§ EXERCISE OBJECTIVE:
Would you please copy each line of the data in which the string "soloHolder" occurs?
****************
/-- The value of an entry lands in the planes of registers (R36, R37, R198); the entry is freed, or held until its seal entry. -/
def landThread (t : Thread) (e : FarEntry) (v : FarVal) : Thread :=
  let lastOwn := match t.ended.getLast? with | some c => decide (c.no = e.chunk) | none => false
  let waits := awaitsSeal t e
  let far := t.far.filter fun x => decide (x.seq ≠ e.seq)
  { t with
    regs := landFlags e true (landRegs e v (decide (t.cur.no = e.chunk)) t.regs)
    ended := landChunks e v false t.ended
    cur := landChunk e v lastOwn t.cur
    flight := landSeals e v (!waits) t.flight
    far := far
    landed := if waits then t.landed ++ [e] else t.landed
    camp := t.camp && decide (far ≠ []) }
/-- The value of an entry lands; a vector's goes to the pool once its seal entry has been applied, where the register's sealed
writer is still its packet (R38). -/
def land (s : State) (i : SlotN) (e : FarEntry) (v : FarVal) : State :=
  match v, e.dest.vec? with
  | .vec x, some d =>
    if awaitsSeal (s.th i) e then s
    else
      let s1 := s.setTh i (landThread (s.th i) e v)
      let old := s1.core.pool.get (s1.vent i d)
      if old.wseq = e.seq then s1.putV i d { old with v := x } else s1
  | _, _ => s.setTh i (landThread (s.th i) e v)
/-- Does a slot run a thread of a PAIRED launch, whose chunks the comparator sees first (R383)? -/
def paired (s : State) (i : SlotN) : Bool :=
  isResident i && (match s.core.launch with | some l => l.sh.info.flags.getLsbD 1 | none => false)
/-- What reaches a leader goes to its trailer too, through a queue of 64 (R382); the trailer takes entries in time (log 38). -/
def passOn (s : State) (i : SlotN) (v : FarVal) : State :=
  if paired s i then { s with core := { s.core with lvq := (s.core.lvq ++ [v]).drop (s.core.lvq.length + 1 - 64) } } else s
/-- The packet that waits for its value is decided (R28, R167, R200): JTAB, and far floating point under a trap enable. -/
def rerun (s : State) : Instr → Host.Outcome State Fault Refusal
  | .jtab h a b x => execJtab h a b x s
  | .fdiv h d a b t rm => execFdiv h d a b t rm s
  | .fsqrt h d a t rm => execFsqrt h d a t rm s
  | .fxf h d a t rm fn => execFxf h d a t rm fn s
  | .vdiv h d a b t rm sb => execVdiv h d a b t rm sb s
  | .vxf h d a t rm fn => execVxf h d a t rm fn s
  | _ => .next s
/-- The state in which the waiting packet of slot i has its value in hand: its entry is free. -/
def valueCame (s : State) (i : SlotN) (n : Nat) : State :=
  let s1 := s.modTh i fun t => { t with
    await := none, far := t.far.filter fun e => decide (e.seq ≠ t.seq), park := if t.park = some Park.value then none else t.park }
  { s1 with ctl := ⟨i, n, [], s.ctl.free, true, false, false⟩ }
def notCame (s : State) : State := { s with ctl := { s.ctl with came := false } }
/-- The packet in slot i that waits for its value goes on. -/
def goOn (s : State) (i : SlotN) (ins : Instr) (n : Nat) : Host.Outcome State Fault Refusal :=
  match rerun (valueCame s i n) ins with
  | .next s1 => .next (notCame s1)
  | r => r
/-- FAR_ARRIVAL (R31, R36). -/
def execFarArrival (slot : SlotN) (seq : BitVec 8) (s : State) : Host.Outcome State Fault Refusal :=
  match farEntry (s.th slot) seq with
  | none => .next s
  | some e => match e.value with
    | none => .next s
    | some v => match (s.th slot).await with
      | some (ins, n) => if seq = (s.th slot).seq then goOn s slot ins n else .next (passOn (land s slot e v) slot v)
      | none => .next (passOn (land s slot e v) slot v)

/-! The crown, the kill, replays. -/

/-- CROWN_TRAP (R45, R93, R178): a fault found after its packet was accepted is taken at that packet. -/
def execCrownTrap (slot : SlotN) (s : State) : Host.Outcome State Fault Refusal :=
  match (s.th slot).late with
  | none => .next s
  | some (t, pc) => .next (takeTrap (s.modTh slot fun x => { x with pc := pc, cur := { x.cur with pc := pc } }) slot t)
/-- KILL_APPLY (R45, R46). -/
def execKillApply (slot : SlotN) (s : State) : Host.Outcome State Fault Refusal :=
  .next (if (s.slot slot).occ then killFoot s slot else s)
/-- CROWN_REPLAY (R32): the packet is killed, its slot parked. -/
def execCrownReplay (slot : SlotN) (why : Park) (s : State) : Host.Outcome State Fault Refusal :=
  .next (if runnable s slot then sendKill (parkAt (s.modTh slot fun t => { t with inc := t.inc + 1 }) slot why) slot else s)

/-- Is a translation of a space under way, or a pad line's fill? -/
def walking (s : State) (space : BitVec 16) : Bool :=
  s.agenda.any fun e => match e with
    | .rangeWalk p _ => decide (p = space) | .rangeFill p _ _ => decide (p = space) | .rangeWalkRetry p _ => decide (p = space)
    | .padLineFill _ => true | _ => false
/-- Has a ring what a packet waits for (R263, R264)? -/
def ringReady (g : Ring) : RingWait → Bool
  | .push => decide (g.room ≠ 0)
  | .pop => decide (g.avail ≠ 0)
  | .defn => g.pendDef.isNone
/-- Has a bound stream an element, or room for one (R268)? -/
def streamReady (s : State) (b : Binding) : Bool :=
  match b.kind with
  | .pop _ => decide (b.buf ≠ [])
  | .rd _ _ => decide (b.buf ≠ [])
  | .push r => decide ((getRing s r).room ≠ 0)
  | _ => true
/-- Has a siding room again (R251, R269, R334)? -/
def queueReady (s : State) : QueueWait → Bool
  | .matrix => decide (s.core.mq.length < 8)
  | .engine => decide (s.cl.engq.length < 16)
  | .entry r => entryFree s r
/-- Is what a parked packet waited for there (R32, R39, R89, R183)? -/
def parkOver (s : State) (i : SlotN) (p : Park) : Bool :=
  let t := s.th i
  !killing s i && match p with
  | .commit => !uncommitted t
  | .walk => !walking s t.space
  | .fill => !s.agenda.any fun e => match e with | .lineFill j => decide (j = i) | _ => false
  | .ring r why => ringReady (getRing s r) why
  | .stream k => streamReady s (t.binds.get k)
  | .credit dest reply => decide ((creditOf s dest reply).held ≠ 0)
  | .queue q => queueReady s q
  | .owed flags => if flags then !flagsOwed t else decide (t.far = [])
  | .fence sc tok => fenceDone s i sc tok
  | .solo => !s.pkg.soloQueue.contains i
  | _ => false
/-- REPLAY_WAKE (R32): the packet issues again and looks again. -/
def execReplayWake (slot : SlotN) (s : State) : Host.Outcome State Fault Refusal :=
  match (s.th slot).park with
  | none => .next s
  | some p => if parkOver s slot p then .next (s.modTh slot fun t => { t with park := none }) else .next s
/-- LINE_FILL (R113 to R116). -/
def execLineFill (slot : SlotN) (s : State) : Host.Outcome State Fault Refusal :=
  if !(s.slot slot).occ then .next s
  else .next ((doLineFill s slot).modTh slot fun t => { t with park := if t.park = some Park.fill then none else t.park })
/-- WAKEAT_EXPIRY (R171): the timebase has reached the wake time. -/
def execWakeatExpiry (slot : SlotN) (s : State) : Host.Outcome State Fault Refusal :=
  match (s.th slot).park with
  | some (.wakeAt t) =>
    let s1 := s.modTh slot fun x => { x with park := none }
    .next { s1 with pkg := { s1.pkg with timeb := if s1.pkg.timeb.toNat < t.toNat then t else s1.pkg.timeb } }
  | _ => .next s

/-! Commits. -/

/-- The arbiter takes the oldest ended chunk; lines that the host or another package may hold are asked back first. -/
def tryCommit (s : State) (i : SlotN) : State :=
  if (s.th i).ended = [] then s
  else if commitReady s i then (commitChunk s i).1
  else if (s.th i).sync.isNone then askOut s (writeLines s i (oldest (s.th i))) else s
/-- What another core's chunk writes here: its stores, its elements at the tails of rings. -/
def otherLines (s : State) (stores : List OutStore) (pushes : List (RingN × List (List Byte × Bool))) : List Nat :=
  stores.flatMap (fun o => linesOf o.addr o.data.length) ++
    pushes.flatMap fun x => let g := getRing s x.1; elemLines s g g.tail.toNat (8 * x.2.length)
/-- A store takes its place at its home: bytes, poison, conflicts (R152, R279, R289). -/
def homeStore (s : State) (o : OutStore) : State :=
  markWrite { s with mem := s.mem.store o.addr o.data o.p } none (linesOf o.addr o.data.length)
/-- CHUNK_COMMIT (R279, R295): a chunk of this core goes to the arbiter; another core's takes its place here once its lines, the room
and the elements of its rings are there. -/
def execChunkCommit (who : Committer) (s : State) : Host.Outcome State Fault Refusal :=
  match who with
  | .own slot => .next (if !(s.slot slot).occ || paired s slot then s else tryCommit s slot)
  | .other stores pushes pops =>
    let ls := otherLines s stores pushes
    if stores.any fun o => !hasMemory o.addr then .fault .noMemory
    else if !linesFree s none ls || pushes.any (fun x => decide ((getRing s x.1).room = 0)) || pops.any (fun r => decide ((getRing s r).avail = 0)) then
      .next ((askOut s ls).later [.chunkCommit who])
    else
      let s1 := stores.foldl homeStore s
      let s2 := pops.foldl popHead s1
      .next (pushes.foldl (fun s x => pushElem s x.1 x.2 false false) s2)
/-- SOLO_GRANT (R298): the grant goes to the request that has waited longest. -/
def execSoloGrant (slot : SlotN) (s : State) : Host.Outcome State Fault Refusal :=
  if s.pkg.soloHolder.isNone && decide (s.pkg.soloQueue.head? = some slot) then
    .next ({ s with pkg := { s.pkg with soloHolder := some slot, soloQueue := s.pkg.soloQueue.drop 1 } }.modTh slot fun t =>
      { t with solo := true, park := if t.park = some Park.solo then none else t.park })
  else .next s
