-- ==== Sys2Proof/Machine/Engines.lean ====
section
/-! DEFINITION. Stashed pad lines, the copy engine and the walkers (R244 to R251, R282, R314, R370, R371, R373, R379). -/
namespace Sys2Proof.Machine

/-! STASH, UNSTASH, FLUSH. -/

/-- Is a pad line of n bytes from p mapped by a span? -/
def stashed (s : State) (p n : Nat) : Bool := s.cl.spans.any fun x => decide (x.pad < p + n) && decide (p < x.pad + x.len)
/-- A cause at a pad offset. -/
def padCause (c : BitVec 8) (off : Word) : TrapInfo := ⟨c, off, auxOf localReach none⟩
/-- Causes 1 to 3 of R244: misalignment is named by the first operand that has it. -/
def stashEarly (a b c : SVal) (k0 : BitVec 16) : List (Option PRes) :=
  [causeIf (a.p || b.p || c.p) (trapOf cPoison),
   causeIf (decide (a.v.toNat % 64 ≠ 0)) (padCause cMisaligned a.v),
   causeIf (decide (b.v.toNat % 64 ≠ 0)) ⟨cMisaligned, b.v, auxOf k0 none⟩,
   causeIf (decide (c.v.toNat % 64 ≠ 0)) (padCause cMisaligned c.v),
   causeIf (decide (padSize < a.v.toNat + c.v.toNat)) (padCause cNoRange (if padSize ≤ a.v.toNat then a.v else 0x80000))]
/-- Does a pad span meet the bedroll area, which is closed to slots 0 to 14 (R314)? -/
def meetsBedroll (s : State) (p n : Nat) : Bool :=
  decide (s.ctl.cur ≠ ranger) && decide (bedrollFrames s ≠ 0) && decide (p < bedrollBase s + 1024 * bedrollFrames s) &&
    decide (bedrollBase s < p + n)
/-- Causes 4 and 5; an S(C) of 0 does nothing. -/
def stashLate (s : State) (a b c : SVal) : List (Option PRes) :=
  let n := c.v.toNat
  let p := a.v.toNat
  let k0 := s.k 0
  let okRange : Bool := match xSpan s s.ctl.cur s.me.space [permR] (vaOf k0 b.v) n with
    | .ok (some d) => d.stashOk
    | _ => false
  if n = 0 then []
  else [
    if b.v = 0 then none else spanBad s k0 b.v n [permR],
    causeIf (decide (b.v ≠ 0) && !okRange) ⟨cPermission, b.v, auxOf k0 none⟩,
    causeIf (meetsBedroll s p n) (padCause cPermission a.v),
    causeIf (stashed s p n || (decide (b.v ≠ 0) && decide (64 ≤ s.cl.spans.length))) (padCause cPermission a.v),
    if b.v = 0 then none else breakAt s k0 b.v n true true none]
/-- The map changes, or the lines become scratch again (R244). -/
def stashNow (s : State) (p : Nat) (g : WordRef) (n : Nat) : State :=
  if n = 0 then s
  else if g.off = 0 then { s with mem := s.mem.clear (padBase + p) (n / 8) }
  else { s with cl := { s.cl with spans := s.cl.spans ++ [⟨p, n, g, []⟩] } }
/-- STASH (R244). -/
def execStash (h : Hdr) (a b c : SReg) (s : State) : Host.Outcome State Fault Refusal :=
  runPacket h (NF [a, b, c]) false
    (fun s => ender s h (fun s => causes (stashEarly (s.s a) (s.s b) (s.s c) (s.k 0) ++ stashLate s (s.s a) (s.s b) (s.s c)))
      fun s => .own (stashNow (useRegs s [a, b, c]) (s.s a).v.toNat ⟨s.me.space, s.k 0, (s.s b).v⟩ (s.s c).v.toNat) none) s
****************
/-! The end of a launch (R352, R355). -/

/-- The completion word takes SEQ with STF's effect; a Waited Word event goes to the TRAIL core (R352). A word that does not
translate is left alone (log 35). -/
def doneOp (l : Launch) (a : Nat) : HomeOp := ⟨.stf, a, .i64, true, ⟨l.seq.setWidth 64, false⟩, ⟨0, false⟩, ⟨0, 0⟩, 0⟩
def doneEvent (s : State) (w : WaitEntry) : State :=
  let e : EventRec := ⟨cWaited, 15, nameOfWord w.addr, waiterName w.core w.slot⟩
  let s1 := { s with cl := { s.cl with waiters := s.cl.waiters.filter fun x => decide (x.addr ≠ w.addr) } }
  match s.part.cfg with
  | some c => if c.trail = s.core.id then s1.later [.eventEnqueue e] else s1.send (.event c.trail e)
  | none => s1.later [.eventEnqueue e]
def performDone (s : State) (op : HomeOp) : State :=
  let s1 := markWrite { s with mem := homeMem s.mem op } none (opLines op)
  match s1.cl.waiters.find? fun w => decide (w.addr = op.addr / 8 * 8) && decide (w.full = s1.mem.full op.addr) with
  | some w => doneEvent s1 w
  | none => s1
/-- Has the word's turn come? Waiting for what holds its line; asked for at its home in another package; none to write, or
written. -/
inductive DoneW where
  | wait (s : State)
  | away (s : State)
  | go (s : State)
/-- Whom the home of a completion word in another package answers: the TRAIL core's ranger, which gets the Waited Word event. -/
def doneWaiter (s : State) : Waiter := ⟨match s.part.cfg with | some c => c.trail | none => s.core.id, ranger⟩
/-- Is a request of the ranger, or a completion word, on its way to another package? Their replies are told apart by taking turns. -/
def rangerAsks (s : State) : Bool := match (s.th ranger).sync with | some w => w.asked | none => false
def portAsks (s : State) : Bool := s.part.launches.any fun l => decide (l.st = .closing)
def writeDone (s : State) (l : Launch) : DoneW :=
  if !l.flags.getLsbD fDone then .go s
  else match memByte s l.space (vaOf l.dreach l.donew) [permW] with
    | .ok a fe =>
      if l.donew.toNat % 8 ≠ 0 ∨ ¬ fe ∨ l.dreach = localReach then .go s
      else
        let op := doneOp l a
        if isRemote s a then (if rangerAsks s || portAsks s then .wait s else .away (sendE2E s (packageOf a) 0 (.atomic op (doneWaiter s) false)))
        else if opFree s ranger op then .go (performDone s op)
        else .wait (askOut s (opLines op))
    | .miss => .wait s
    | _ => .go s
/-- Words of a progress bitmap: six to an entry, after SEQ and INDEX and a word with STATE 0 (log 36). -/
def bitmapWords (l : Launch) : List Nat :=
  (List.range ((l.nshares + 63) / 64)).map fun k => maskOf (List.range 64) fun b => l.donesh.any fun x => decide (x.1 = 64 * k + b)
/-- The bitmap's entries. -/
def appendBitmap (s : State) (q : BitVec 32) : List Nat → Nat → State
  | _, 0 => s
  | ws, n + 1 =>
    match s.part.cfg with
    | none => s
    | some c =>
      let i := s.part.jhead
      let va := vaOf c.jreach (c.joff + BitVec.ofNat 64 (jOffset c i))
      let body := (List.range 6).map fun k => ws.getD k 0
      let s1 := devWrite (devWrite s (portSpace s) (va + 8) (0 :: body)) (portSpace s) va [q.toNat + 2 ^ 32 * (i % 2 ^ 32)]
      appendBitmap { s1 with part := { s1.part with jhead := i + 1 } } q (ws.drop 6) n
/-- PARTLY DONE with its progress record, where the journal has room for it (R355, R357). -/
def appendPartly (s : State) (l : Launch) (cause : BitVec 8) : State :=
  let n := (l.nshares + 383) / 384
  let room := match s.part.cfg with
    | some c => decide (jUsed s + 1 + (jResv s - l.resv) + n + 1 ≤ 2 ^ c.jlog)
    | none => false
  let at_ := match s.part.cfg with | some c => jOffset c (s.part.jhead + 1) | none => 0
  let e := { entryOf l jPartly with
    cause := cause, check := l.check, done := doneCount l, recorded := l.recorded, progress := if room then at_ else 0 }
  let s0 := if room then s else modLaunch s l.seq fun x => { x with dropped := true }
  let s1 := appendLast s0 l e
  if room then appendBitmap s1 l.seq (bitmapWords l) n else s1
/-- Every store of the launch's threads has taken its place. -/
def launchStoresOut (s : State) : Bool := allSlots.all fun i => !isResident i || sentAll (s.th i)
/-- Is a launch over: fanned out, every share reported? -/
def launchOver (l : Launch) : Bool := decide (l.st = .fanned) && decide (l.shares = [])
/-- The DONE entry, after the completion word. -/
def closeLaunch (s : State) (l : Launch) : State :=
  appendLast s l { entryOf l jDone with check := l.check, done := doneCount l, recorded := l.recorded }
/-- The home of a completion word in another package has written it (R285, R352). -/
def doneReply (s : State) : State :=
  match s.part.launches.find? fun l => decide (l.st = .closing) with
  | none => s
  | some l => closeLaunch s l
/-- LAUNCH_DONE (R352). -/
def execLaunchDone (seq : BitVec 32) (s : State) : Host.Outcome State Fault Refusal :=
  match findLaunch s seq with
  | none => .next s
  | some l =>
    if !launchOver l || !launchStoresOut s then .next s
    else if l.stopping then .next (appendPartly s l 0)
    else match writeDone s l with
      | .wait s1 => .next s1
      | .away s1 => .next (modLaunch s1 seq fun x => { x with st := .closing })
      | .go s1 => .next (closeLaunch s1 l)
****************
§ EXPECTED ANSWER:
  if s.pkg.soloHolder.isNone && decide (s.pkg.soloQueue.head? = some slot) then
    .next ({ s with pkg := { s.pkg with soloHolder := some slot, soloQueue := s.pkg.soloQueue.drop 1 } }.modTh slot fun t =>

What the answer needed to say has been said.